Available to stream on Disney+.
Lifeboat (1944)
Another quote from Howard Thompson’s New York Times review of One Hundred and One Dalmatians likens the animated Cruella de Vil to “a sadistic Auntie Mame, drawn by Charles Addams and with a Tallulah Bankhead bass.” As it turns out, Bankhead was one of the literal inspirations for the look of the character, according to Marc Davis, the animator responsible for her design — Bette Davis and Rosalind Russell were two others, though the official model was character actress Mary Wickes.
But Cruella’s voice may have been coincidentally like Bankhead’s due to actual Cruella voice actor Betty Lou Gerson being raised in Alabama, same as Bankhead. “We both had phony English accents on top of our Southern accents and a great deal of flair. So our voices came out that way,” Gerson told the Los Angeles Times in 1991. Still, Cruella pays homage to the myth of Bankhead being a vocal inspiration by having Emma Stone’s incarnation of the character see Bankhead laughing in Alfred Hitchcock’s Lifeboat on television and emulating it.
Available to rent.
All About Eve (1950)
As previously mentioned, the animated Cruella de Vil was also inspired by Rosalind Russell, apparently specifically in the 1958 adaptation of Auntie Mame, and Bette Davis, apparently specifically in All About Eve. I can’t really find more than a fan wiki source for those films being involved with the inspiration for Marc Davis’ characterization of the One Hundred and One Dalmatians villain, but All About Eve does have two connections worthy of mention. The first is that Tallulah Bankhead believed Davis’ character, Margo Channing, was based on her in the original short story (“The Wisdom of Eve”) and that Davis was purposefully imitating her as well in the portrayal. Neither is certain, but Bankhead did also play the role in a 1952 radio play.
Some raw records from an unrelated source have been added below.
/-! ### Host attachment and queueing (chapters 12 and 13) -/

/-- R395, R422, R424 to R426: the link's events and the function resets complete; a Function Level Reset ends the function's
commands without a completion and leaves the other functions. A doorbell makes entries visible; the arbiter takes the oldest
entry of the first function in turn, under the next fetch number. A failed fetch ends its command with Data Transfer Error. -/
def Obligations.HostLinkAndFetch : Prop :=
  (∀ s, Completes (.perst false) s fun t => t.hst.perst = false ∧ t.regs = s.dev.regs ∧ t.que = s.dev.que) ∧
  (∀ s, Completes (.perst true) s fun t => t.hst.perst = true ∧ t.word HST_LINK = 0 ∧
    (∀ f : Fn, t.get HST_FN_STATUS.CC_EN 0 f = 0 ∧ t.get HST_FN_STATUS.RDY 0 f = 0 ∧ t.hst.fns[f].session = none) ∧
    t.que.cmds = [] ∧ t.que.held = s.dev.que.held ∧ t.hst.cqes = s.dev.hst.cqes) ∧
  (∀ s speed width, s.dev.hst.perst = false → s.dev.islandUp 1 = true → 1 ≤ speed → speed ≤ 4 → 1 ≤ width → width ≤ 16 →
    Completes (.linkUp speed width) s fun t =>
      t.get HST_LINK.DL_UP = 1 ∧ t.get HST_LINK.SPEED = speed ∧ t.get HST_LINK.WIDTH = width ∧ t.get HST_LINK.L1 = 0 ∧
      ((s.dev.get HST_LINK.DL_UP = 0 ∨ s.dev.get HST_LINK.SPEED ≠ speed ∨ s.dev.get HST_LINK.WIDTH ≠ width) →
        t.get HST_INT_STATUS.LINK_UP = 1)) ∧
  (∀ s, s.dev.get HST_LINK.DL_UP = 1 → Completes .linkDown s fun t =>
    t.get HST_LINK.DL_UP = 0 ∧ t.get HST_LINK.L1 = 0 ∧ t.get HST_INT_STATUS.LINK_DOWN = 1) ∧
  (∀ s (f : Fn), s.dev.get HST_FN_STATUS.PRESENT 0 f = 1 → (s.dev.que.cmds.map Cmd.f).Nodup →
    Completes (.functionLevelReset f) s fun t =>
      t.get HST_INT_STATUS.FLR = 1 ∧ t.hst.cqes = s.dev.hst.cqes ∧
      (∀ h : Fn, h = f ∨ f = 0 → t.get HST_FN_STATUS.CC_EN 0 h = 0 ∧ t.get HST_FN_STATUS.RDY 0 h = 0 ∧
        t.hst.fns[h].session = none ∧ t.hst.fns[h].sqs = [] ∧ ∀ c ∈ t.que.cmds, c.q.fn ≠ h) ∧
      (∀ h : Fn, h ≠ f → f ≠ 0 → t.hst.fns[h] = s.dev.hst.fns[h] ∧ ∀ c ∈ s.dev.que.cmds, c.q.fn = h → c ∈ t.que.cmds)) ∧
  (∀ s (f : Fn) w, s.dev.get HST_FN_STATUS.CC_EN 0 f = 1 → Completes (.controllerReset ⟨f, w⟩) s fun t =>
    t.get HST_INT_STATUS.CC_CHANGE = 1 ∧ t.get HST_FN_STATUS.CC_EN 0 f = 0 ∧ t.get HST_FN_STATUS.RDY 0 f = 0 ∧
    t.hst.fns[f].session = none ∧ t.hst.fns[f].weighted = w ∧ t.hst.cqes = s.dev.hst.cqes) ∧
  (∀ s q es x, s.dev.clocked 2 = true → s.dev.mode = .active → s.dev.hst.perst = false → q.sqid ≠ 0 → s.dev.sqOf q = some x →
    Completes (.submissionDoorbell q es) s fun t =>
      t.sqOf q = some { x with entries := x.entries ++ es.take (x.size - 1 - x.entries.length) } ∧ t.que = s.dev.que) ∧
  (∀ s q x e rest, s.dev.nextQueue = some q → s.dev.sqOf q = some x → x.entries = e :: rest →
    s.dev.que.locks.length + s.dev.band.barriers +
      (lockEntries 0 e.io e.cmd).length ≤ 8192 →
    Completes .commandFetch s fun t =>
      t.word QUE_FETCH_NUM = s.dev.word QUE_FETCH_NUM + 1 ∧ t.hst.last = q.fn ∧ t.hst.fns[q.fn].lastSq = q.sqid ∧
      t.sqOf q = some { x with entries := rest }) ∧
  (∀ (d : Dev) q, d.nextQueue = some q → d.fetching q.fn = true ∧
    (∃ x ∈ d.hst.fns[q.fn].sqs, x.qid = q.sqid ∧ x.entries ≠ []) ∧
    ∀ f : Fn, d.fetching f = true → (∃ x ∈ d.hst.fns[f].sqs, x.entries ≠ []) →
      (q.fn.val + 63 - d.hst.last.val) % 64 ≤ (f.val + 63 - d.hst.last.val) % 64) ∧
  (∀ s q cid cause addr, s.dev.admits q.fn = true → 1 ≤ cause → cause ≤ 4 → cid < 2 ^ 16 → q.sqid < 2 ^ 16 →
    s.dev.get FLT_SITE_CFG.ACTION 0 208 = 0 →
    Completes (.fetchError q cid cause 0 addr) s fun t =>
      t.hst.cqes = s.dev.hst.cqes ++ [⟨q.fn, q.sqid, cid, .dataTransferError, 0, 0⟩] ∧
      t.get HST_INT_STATUS.WALK_ERR = 1 ∧ t.get HST_ERR_INFO.VALID = 1 ∧ t.get HST_ERR_INFO.CAUSE = cause ∧
      t.get HST_ERR_INFO.OBJECT = 0 ∧ t.get HST_ERR_INFO.FUNC = q.fn.val ∧ t.get HST_ERR_CMD.SQID = q.sqid ∧
      t.get HST_ERR_CMD.CID = cid ∧ t.get HST_FN_STATUS.FENCED 0 q.fn = s.dev.get HST_FN_STATUS.FENCED 0 q.fn)

/-- R425, R426, R428 to R430: where the arbiter runs and the mode and the namespace serve the command, each I/O command is
fetched under the next number with the lock entries of R430, within the limits of R396 and R400; a Flush with nothing older and a Dataset Management complete at
once; a fused command takes no lock. -/
def Obligations.IoCommands : Prop :=
  ∀ s q (a : IoArgs) x n, s.dev.fetching q.fn = true → q.sqid ≠ 0 → s.dev.sqOf q = some x → x.entries = [] → 2 ≤ x.size →
    s.dev.mode = .active → s.dev.seq.spinDown = 0 → s.dev.sanitizing = false →
    s.dev.nsOf a.nsid = some n → n.attached.contains q.fn = true → n.deleting = false → n.formatting = false →
    n.inaccessible = false → s.dev.ksFenced 0 = false → s.dev.ksFenced 1 = false → a.nsid ≠ 0xFFFF_FFFF →
    s.dev.que.locks.length + s.dev.band.barriers + 256 ≤ 8192 →
    let f := s.dev.word QUE_FETCH_NUM + 1
    let fetched := fun (cmd : IoCmd) (ls : List Lock) (t : Dev) =>
      t.word QUE_FETCH_NUM = f ∧ t.que.locks = s.dev.que.locks ++ ls ∧ t.hst.cqes = s.dev.hst.cqes ∧
      t.que.cmds = s.dev.que.cmds ++ [{ f := f, q := q, io := a, cmd := cmd, stage := .lock, issued := s.dev.now }]
    let ended := fun (st : Status) (t : Dev) =>
      t.word QUE_FETCH_NUM = f ∧ t.que.locks = s.dev.que.locks ∧
      t.hst.cqes = s.dev.hst.cqes ++ [⟨q.fn, q.sqid, a.cid, st, 0, 0⟩]
    let shared : Lock := ⟨f, a.nsid, a.slba, a.count, false, false⟩
    let excl : Lock := ⟨f, a.nsid, a.slba, a.count, true, false⟩
    (a.fuse = 0 → a.slba + a.count ≤ n.nsze →
      (a.count ≤ 512 → Completes (.verify q a) s (fetched .verify [shared])) ∧
      (a.count * (4096 + n.metaBytes a.pi) ≤ 2 ^ 21 → Completes (.read q a) s (fetched .read [shared]) ∧
        (∀ data, Completes (.compare q a data) s (fetched (.compare data) [shared]) ∧
          Completes (.write q a data) s (fetched (.write data) [excl]))) ∧
      (a.count ≤ 2 ^ 18 → Completes (.writeZeroes q a) s (fetched .writeZeroes [excl])) ∧
      (∀ desc len, 1 ≤ a.count → a.count ≤ 2 ^ 18 → len % 4096 = 0 → len ≤ 2 ^ 21 → s.dev.get SCN_CTRL.EN = 1 →
        s.dev.islandUp 19 = true → n.lbaf = 0 → scnReject desc = none →
        Completes (.scanRead q a desc len) s (fetched (.scanRead desc len) [shared]))) ∧
    (∀ fmt src, a.fuse = 0 → fmt ≤ 1 → src.length ≤ 128 → (∀ y ∈ src, y.2 ≤ 512 ∧ y.1 + y.2 ≤ n.nsze) →
      (src.map Prod.snd).sum ≤ 512 → a.slba + (src.map Prod.snd).sum ≤ n.nsze →
      Completes (.copy q a fmt src) s (fetched (.copy fmt src)
        (src.map (fun y => ⟨f, a.nsid, y.1, y.2, false, false⟩) ++
          [⟨f, a.nsid, a.slba, (src.map Prod.snd).sum, true, false⟩]))) ∧
    (a.fuse = 0 → Completes (.datasetManagement q a) s fun t => ended .success t ∧ t.que.cmds = s.dev.que.cmds) ∧
    (a.fuse = 0 → s.dev.que.cmds = [] → s.dev.que.locks = [] → s.dev.que.held = [] → Completes (.flush q a) s fun t =>
      ended .success t ∧ t.que.cmds = []) ∧
    (a.fuse = 0 → s.dev.que.cmds = [] → (∃ h ∈ s.dev.que.held, h.nsid = a.nsid ∧ ∃ w ∈ h.writes, fLt w f = true) →
      Completes (.flush q a) s fun t => (t.cmdOf f).map Cmd.stage = some .settle ∧ t.hst.cqes = s.dev.hst.cqes) ∧
    (a.fuse ≠ 0 → Completes (.read q a) s (ended .invalidField) ∧ Completes (.flush q a) s (ended .invalidField) ∧
      ∀ data, Completes (.write q a data) s (ended .invalidField))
The other connection is the presumed influence of All About Eve on the screenplay for Cruella, which creates a back story for the titular villain in which she’s the fan turned mentee of a famous fashion designer but then becomes the industry veteran’s rival and eventual successor. It’s a loose parallel to the story of All About Eve, in which a young actress is mentored by her idol, a Broadway star (Davis’ Margo Channing), before becoming her rival and then surpassing her in notoriety. There are plenty of other movies inspired by All About Eve worth checking out as a bridge to Cruella as well, such as Showgirls (1996), Love Crime (2010), and The Neon Demon (2016), which is set in the fashion world but focused on models rather than designers.
Available to rent.
Star Wars (1977) and Superman (1978)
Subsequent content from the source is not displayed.